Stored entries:
********

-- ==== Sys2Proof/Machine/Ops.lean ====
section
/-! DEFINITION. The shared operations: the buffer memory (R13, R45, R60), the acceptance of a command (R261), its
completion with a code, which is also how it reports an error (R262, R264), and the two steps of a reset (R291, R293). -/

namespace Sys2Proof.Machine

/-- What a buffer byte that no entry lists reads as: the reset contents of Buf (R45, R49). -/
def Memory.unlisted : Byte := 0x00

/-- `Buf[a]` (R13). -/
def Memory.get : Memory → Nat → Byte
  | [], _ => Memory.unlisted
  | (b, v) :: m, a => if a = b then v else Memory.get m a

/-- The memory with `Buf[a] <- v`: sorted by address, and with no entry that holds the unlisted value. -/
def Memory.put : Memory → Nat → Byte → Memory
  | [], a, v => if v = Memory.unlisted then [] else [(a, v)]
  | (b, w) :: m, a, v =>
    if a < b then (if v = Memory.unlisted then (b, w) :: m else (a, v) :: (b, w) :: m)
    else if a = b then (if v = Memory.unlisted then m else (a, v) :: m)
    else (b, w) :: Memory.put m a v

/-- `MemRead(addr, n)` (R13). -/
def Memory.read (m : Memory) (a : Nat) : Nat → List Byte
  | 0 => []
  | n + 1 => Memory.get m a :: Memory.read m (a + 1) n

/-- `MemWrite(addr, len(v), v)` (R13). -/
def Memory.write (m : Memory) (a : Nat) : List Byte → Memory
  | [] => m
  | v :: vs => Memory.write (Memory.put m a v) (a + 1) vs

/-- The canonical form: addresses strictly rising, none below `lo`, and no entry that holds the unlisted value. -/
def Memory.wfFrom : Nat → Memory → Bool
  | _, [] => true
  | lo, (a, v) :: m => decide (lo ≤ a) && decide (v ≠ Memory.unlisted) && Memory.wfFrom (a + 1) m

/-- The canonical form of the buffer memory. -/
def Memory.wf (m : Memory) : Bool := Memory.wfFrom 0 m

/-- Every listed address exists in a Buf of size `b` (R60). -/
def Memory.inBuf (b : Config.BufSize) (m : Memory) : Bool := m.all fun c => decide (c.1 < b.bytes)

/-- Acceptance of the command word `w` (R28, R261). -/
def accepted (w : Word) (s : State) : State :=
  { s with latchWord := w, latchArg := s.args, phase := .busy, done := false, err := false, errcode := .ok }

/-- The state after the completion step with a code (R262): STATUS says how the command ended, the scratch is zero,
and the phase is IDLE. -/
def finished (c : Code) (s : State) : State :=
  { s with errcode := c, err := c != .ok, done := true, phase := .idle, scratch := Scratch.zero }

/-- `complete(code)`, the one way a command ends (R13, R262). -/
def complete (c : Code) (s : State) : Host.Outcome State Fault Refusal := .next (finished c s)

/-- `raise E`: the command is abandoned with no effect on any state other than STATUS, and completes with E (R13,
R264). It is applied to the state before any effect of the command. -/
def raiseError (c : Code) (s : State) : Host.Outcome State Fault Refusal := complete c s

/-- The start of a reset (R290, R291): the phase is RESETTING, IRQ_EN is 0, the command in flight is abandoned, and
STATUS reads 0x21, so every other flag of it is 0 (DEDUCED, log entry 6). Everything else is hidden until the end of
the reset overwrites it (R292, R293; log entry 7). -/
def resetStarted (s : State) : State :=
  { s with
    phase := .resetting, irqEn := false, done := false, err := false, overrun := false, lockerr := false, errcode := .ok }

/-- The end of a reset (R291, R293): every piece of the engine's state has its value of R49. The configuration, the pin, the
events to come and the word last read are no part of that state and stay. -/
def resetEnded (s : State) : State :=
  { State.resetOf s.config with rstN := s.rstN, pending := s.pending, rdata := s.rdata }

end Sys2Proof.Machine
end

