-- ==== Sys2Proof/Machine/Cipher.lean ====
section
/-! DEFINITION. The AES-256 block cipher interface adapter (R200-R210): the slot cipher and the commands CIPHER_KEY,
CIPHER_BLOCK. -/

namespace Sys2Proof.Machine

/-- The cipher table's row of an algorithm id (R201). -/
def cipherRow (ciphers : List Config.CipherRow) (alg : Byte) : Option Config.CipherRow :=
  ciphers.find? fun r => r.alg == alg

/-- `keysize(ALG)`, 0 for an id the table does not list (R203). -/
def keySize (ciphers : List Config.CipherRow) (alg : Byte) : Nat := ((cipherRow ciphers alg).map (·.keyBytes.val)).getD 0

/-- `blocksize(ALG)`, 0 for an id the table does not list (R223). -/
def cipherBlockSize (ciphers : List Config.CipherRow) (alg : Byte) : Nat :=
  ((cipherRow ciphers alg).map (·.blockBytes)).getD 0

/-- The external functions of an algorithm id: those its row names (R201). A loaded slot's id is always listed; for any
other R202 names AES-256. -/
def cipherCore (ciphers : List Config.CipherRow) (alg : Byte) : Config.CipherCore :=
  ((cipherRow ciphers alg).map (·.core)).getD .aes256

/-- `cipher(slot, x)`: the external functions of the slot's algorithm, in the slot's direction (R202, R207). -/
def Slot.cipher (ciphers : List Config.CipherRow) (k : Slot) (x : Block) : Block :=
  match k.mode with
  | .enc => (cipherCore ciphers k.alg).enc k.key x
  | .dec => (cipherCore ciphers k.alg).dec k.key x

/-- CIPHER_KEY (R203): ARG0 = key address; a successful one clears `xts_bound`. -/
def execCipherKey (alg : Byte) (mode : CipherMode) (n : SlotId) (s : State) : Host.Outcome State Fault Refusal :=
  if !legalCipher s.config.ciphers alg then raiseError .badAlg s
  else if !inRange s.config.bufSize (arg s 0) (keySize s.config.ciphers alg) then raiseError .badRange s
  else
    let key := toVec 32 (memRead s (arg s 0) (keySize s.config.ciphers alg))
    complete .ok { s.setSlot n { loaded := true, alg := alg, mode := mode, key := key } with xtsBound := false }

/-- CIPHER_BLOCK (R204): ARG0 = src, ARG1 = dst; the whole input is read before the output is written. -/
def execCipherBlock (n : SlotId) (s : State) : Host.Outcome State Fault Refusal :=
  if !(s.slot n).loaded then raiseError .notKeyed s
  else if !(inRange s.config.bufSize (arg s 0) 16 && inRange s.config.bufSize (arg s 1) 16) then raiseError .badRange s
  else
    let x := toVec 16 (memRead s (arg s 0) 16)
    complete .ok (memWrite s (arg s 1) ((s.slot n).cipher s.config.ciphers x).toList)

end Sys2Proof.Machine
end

********

- _What the task requires_
Your response should be the lines above from the first to the one containing "buffer memory. -/", inclusive, each given exactly.

- _Answer to the problem_
-- ==== Sys2Proof/Machine/Ops.lean ====
section
/-! DEFINITION. The shared operations: the buffer memory (R13, R45, R60), the acceptance of a command (R261), its
completion with a code, which is also how it reports an error (R262, R264), and the two steps of a reset (R291, R293). -/

namespace Sys2Proof.Machine

/-- What a buffer byte that no entry lists reads as: the reset contents of Buf (R45, R49). -/
def Memory.unlisted : Byte := 0x00

/-- `Buf[a]` (R13). -/
def Memory.get : Memory → Nat → Byte
  | [], _ => Memory.unlisted
  | (b, v) :: m, a => if a = b then v else Memory.get m a

/-- The memory with `Buf[a] <- v`: sorted by address, and with no entry that holds the unlisted value. -/
def Memory.put : Memory → Nat → Byte → Memory
  | [], a, v => if v = Memory.unlisted then [] else [(a, v)]
  | (b, w) :: m, a, v =>
    if a < b then (if v = Memory.unlisted then (b, w) :: m else (a, v) :: (b, w) :: m)
    else if a = b then (if v = Memory.unlisted then m else (a, v) :: m)
    else (b, w) :: Memory.put m a v

/-- `MemRead(addr, n)` (R13). -/
def Memory.read (m : Memory) (a : Nat) : Nat → List Byte
  | 0 => []
  | n + 1 => Memory.get m a :: Memory.read m (a + 1) n

/-- `MemWrite(addr, len(v), v)` (R13). -/
def Memory.write (m : Memory) (a : Nat) : List Byte → Memory
  | [] => m
  | v :: vs => Memory.write (Memory.put m a v) (a + 1) vs

/-- The canonical form: addresses strictly rising, none below `lo`, and no entry that holds the unlisted value. -/
def Memory.wfFrom : Nat → Memory → Bool
  | _, [] => true
  | lo, (a, v) :: m => decide (lo ≤ a) && decide (v ≠ Memory.unlisted) && Memory.wfFrom (a + 1) m

/-- The canonical form of the buffer memory. -/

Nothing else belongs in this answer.